Thursday 21 April 2011

Revamp of Wargame Rules

Our present rules are our own "house rules", and we have used them now for about three years. Over the years we have used many commercial sets, and even more home rules. Some have lasted longer than others, all have eventually been discarded as they failed to provide the type of games we wanted to play.

The last commercial set we used were Le Feu Sacre. These are an excellent set, and lasted us for about two years. But they are designed to fight corps sized battles, with 12 man infantry battalions. We wanted to fight much larger battles, and we did not have the correct combination of figures to provide even one corps per nationality for these rules. Even our attempts to adapt these rules failed.

So once more I decided to write our own rules. But this time I approached it from a different direction. I have a large collection of 28mm, 18mm and 6mm representing all of the major, and some of the minor, nationalities involved in the Napoleonic Wars. I wanted to be able to use all of the collection over a period of time.

First I created a campaign, which would allow me to use the different nationalities in sequence. It was based on 1813, and would have five area's each with a different allied nationality.

My armies were already organised by nationality, and each would now represent an army of four corps. The number of figures was just right to fit comfortably on our 6x6 foot table, even the 28mm

Each nation consists of 128 infantry, 16 cavalry and 4 guns. These would be divided into four corps, with 8 infantry and 4 cavalry per brigade.

I wanted the rules to provide a fast and fun game. I wanted it to last no more than 4-6 hours and to have reached a conclusion in that time. I also wanted them to reward realistic Napoleonic tactics, but not to depend on a comprehensive knowledge of the rules. Finally I wanted them to contain a strong element of chance.

Then they had to fit in with the campaign. By hit and miss I discovered that the game should last 12 moves. This would be sufficient for the figures to move to the centre of the table and fight one, and possibly two, actions. It was then obvious to match one move on the table to one hour in the campaign.

The rules have worked better than I could have hoped. They have stood the test of time, and have only required minor amendments. Of course it helps that Jan and I wargame the battles, and over many years we know what we wanted to achieve.

I put the rules on the blog 18 months ago as part of the campaign blog. This was done so that anyone following the battle reports on the campaign blog could refer to the wargame rules if they wished.
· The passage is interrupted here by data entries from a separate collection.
-- ==== Sys2Proof/Tests/Slice0.lean ====
section
/-! SUPPORT. Tests: well-formedness, decoding, one step of every instruction, and for every obligation with hypotheses a
state and operands that meet them. Expected values are those of spec/95_test_vectors.md (the vector is named) or of the
rule named. -/

open Sys2Proof Sys2Proof.Machine

namespace Sys2Proof.Tests

/-- A constructed block of `n` devices. -/
def made (n : Nat) (t : Transport) (a : Bool) : State :=
  State.initial { chainLength := n, transport := t, allocOk := a }

/-- A software block. -/
def soft (n : Nat) : State := made n .softwareBitBang true

/-- A hardware block. -/
def hard (n : Nat) : State := made n .hardwarePeripheral true

/-- A block without a channel buffer. -/
def noBuf : State := made 1 .softwareBitBang false

/-- The state after a successful BEGIN, but for `pc`, the result and the trace. -/
def begun (s : State) : State := { s with ready := true, initStatus := .ok, pinsConfigured := true }

/-- A ready hardware block. -/
def begunHard (n : Nat) : State := { hard n with ready := true, initStatus := .ok }

/-- A block with host bytes to run. -/
def feed (s : State) (bs : List Byte) : State := { s with input := bs }

/-- In the middle of a WRITE: byte `b`, bit `k` of device `n`'s frame. -/
def sending (s : State) (n b k : Nat) : State :=
  { s with inCritical := true, txnHeld := true, interruptsEnabled := false
           position := some { device := n, byte := b, bit := k } }

/-- What a test asks of the next state. -/
def after {α : Type} (o : StepOutcome) (f : State → α) : Option α :=
  match o with
  | .next t => some (f t)
  | .fault _ => none
  | .refused _ => none

/-- The hypotheses of the statement about the rest of a byte, together. -/
abbrev InsideFrame (s : State) (n b k : Nat) : Prop :=
  s.halted = false ∧ s.position = some { device := n, byte := b, bit := k } ∧ s.inCritical = true ∧ s.txnHeld = true ∧
  s.params.allocOk = true ∧ n < s.params.chainLength ∧ b < 28 ∧ k ≤ 7 ∧
  (s.params.transport = .hardwarePeripheral → k = 7) ∧ (b ≠ 0 ∨ k ≠ 7)

/-- The three brightness registers. -/
def bright (s : State) : Nat × Nat × Nat := (s.bcR.toNat, s.bcG.toNat, s.bcB.toNat)

/-! ## Well-formedness: a term each check refuses, and the boundary it accepts -/

/-- R6, `92` D2: chain lengths 0 and 5462 are illegal, 1 and 5461 legal. -/
theorem test_wf_chain_length :
    Params.wf { chainLength := 0, transport := .softwareBitBang, allocOk := true } = false ∧
    Params.wf { chainLength := 5462, transport := .softwareBitBang, allocOk := true } = false ∧
    Params.wf { chainLength := 1, transport := .hardwarePeripheral, allocOk := false } = true ∧
    Params.wf { chainLength := 5461, transport := .softwareBitBang, allocOk := true } = true := by decide

/-- The command word is no host operation (opcode table, row WRCMD). -/
theorem test_wf_host_issued :
    Instr.hostIssued (.wrcmd 1#7 2#7 3#7) = false ∧ Instr.hostIssued (.setch 0#16 0#16) = true := by decide

/-- R59, R72: the operand count. -/
theorem test_wf_operand_count :
    AsmLine.wf { mnemonic := .setch, operands := [5] } = false ∧
    AsmLine.wf { mnemonic := .begin, operands := [0] } = false ∧
    AsmLine.wf { mnemonic := .setch, operands := [5, 32768] } = true := by decide

/-- R72: a literal above 65535 for a u16 or above 255 for a u8 does not fit. -/
theorem test_wf_operand_fits :
    AsmLine.wf { mnemonic := .getch, operands := [65536] } = false ∧
    AsmLine.wf { mnemonic := .setbc, operands := [0, 256, 0] } = false ∧
    AsmLine.wf { mnemonic := .getch, operands := [65535] } = true ∧
    AsmLine.wf { mnemonic := .setbcu, operands := [255] } = true := by decide

/-! ## Decoding: a word of each row, written out from R59 and R60, and its encoding -/

/-- P1, pc 0. -/
theorem test_decode_begin :
    decode [0x01#8] = .op (.begin) [] ∧
    encode (.begin) = [0x01#8] := by decide

/-- P1, pc 2: `SETCH 11, 0xABCD`. -/
theorem test_decode_setch :
    decode [0x10#8, 0x00#8, 0x0B#8, 0xAB#8, 0xCD#8] = .op (.setch 0x000B#16 0xABCD#16) [] ∧
    encode (.setch 0x000B#16 0xABCD#16) = [0x10#8, 0x00#8, 0x0B#8, 0xAB#8, 0xCD#8] := by decide

/-- P6, pc 2: `GETCH 0`, with another index: 0x0105. -/
theorem test_decode_getch :
    decode [0x11#8, 0x01#8, 0x05#8] = .op (.getch 0x0105#16) [] ∧
    encode (.getch 0x0105#16) = [0x11#8, 0x01#8, 0x05#8] := by decide

/-- P2, pc 4: `SETLED 4, 0x0102, 0x0304, 0x0506`. -/
theorem test_decode_setled :
    decode [0x20#8, 0x00#8, 0x04#8, 0x01#8, 0x02#8, 0x03#8, 0x04#8, 0x05#8, 0x06#8] = .op (.setled 0x0004#16 0x0102#16 0x0304#16 0x0506#16) [] ∧
    encode (.setled 0x0004#16 0x0102#16 0x0304#16 0x0506#16) = [0x20#8, 0x00#8, 0x04#8, 0x01#8, 0x02#8, 0x03#8, 0x04#8, 0x05#8, 0x06#8] :=
  by decide

/-- P2, pc 6: `GETLED 4`. -/
theorem test_decode_getled :
    decode [0x21#8, 0x00#8, 0x04#8] = .op (.getled 0x0004#16) [] ∧
    encode (.getled 0x0004#16) = [0x21#8, 0x00#8, 0x04#8] := by decide

/-- P1, pc 3: `SETBC 10, 200, 30`. -/
theorem test_decode_setbc :
    decode [0x30#8, 0x0A#8, 0xC8#8, 0x1E#8] = .op (.setbc 10#8 200#8 30#8) [] ∧
    encode (.setbc 10#8 200#8 30#8) = [0x30#8, 0x0A#8, 0xC8#8, 0x1E#8] := by decide

/-- P2, pc 5: `SETBCU 64`. -/
theorem test_decode_setbcu :
    decode [0x31#8, 0x40#8] = .op (.setbcu 64#8) [] ∧
    encode (.setbcu 64#8) = [0x31#8, 0x40#8] := by decide

/-- P1, pc 4. -/
theorem test_decode_write :
    decode [0x40#8] = .op (.write) [] ∧
    encode (.write) = [0x40#8] := by decide

/-- The table's command word rows (`95` part 2): brightness (10, 127, 30) is 96 C2 BF 9E, (64, 64, 64) is 96 D0 20 40.
-/
theorem test_decode_wrcmd :
    decodeWire [0x96#8, 0xC2#8, 0xBF#8, 0x9E#8] = some (.wrcmd 10#7 127#7 30#7, []) ∧
    encode (.wrcmd 10#7 127#7 30#7) = [0x96#8, 0xC2#8, 0xBF#8, 0x9E#8] ∧
    decodeWire [0x96#8, 0xD0#8, 0x20#8, 0x40#8] = some (.wrcmd 64#7 64#7 64#7, []) := by decide

/-- `95` part 2: the command words of nine brightness triples. -/
theorem test_command_words :
    buildCmd 127#7 127#7 127#7 = 0x96DFFFFF#32 ∧ buildCmd 0#7 0#7 0#7 = 0x96C00000#32 ∧
    buildCmd 1#7 2#7 3#7 = 0x96C04103#32 ∧ buildCmd 10#7 20#7 30#7 = 0x96C28A1E#32 ∧
    buildCmd 127#7 0#7 0#7 = 0x96DFC000#32 ∧ buildCmd 0#7 127#7 0#7 = 0x96C03F80#32 ∧
    buildCmd 0#7 0#7 127#7 = 0x96C0007F#32 ∧ buildCmd 64#7 64#7 64#7 = 0x96D02040#32 ∧
    buildCmd 10#7 127#7 30#7 = 0x96C2BF9E#32 := by decide

/-- R69: a word whose mode flags or magic differ is not this block's. -/
theorem test_decode_wire_foreign :
    decodeWire [0x96#8, 0xE0#8, 0x00#8, 0x00#8] = none ∧ decodeWire [0x94#8, 0xC0#8, 0x00#8, 0x00#8] = none := by decide

/-- `95` decoder vectors: `01 55` is BEGIN, then REF_OPCODE; `10 00` is REF_TRUNCATED. -/
theorem test_decode_refusals :
    decodeProgram [0x01#8, 0x55#8] = ([.begin], some .opcode) ∧
    decodeProgram [0x10#8, 0x00#8] = ([], some .truncated) := by decide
I am amazed that in that short time there has been 5697 hits on the rule blog alone!

The conversion of my solo 1813 campaign to PBEM has no doubt helped to increase the numbers. Jan and I fight the wargames, and I post each move on the campaign diary blog with photographs so that the players can follow the progress of each game. I now add a reference to the rules at the end of each wargame move, to explain what has happened.

We woke to an unusually grey and damp morning, and I was looking for something to do. The campaign has reached a battle/wargame, so there is not much administration to do for a day or two. So I decided to check that the rules on the blog were up to date.

I soon discovered that there were some minor differences between the rules I send out and those published on the blog. Also the summary and photographs made it difficult to find the actual rules. When I posted the Wargame Rules blog I did not expect much interest, and I added a summary to each rule to explain what I wanted to achieve. I also posted a photograph to make it easier to understand, and to add a bit of interest to the blog. But I now decided that it just made it more difficult to read the actual rules.

So I amended the whole blog to make it a little more user friendly. I also reposted all of the entries so that they ran from rule 1 to rule 20, rather than in reverse as they had previously.

If anyone would like to have a look at the result they will find them at


  1. Hello Paul,

    You wrote:

    "By hit and miss I discovered that the game should last 12 moves. This would be sufficient for the figures to move to the centre of the table and fight one, and possibly two, actions."

    Two questions really - why do you prefer this type of game of 7-10 moves marching, 2-5 moves fighting (the battle reports you post seem to be reasonably consistent about this) and how did you discover that is what you liked?



  2. Hi John

    You are right that about half of the game is moving into position, and half fighting

    The introduction of PBEM to the campaign has made this more likely, as we often have to spend more time setting up the attack/defence. We both quite like this element

    We used to use rules which allowed for prolonged and indecisive fighting, mostly melee. We found that we lost interest before the game came to a conclusion.

    We have also fought large wargames both on our own and as multi player. Although great fun to plan and organise, more often than not the actual game was disappointing, with long periods of inactivity or complicated moving and even more complicated firing or melee.

    The PBEM requires a quick result to the battles/wargames, so that the campaign is not put on hold for too long.

    I appreciate that this approach will not suit all, but then again I am not trying to achieve that. It suits Jan and I. It usually means that a game lasts about a week, with 3 or 6 moves per session.

    Whatever the reason we enjoy our wargames more now than we have for years. And the uncertainity of games provided by PBEM has greatly improved the campaign.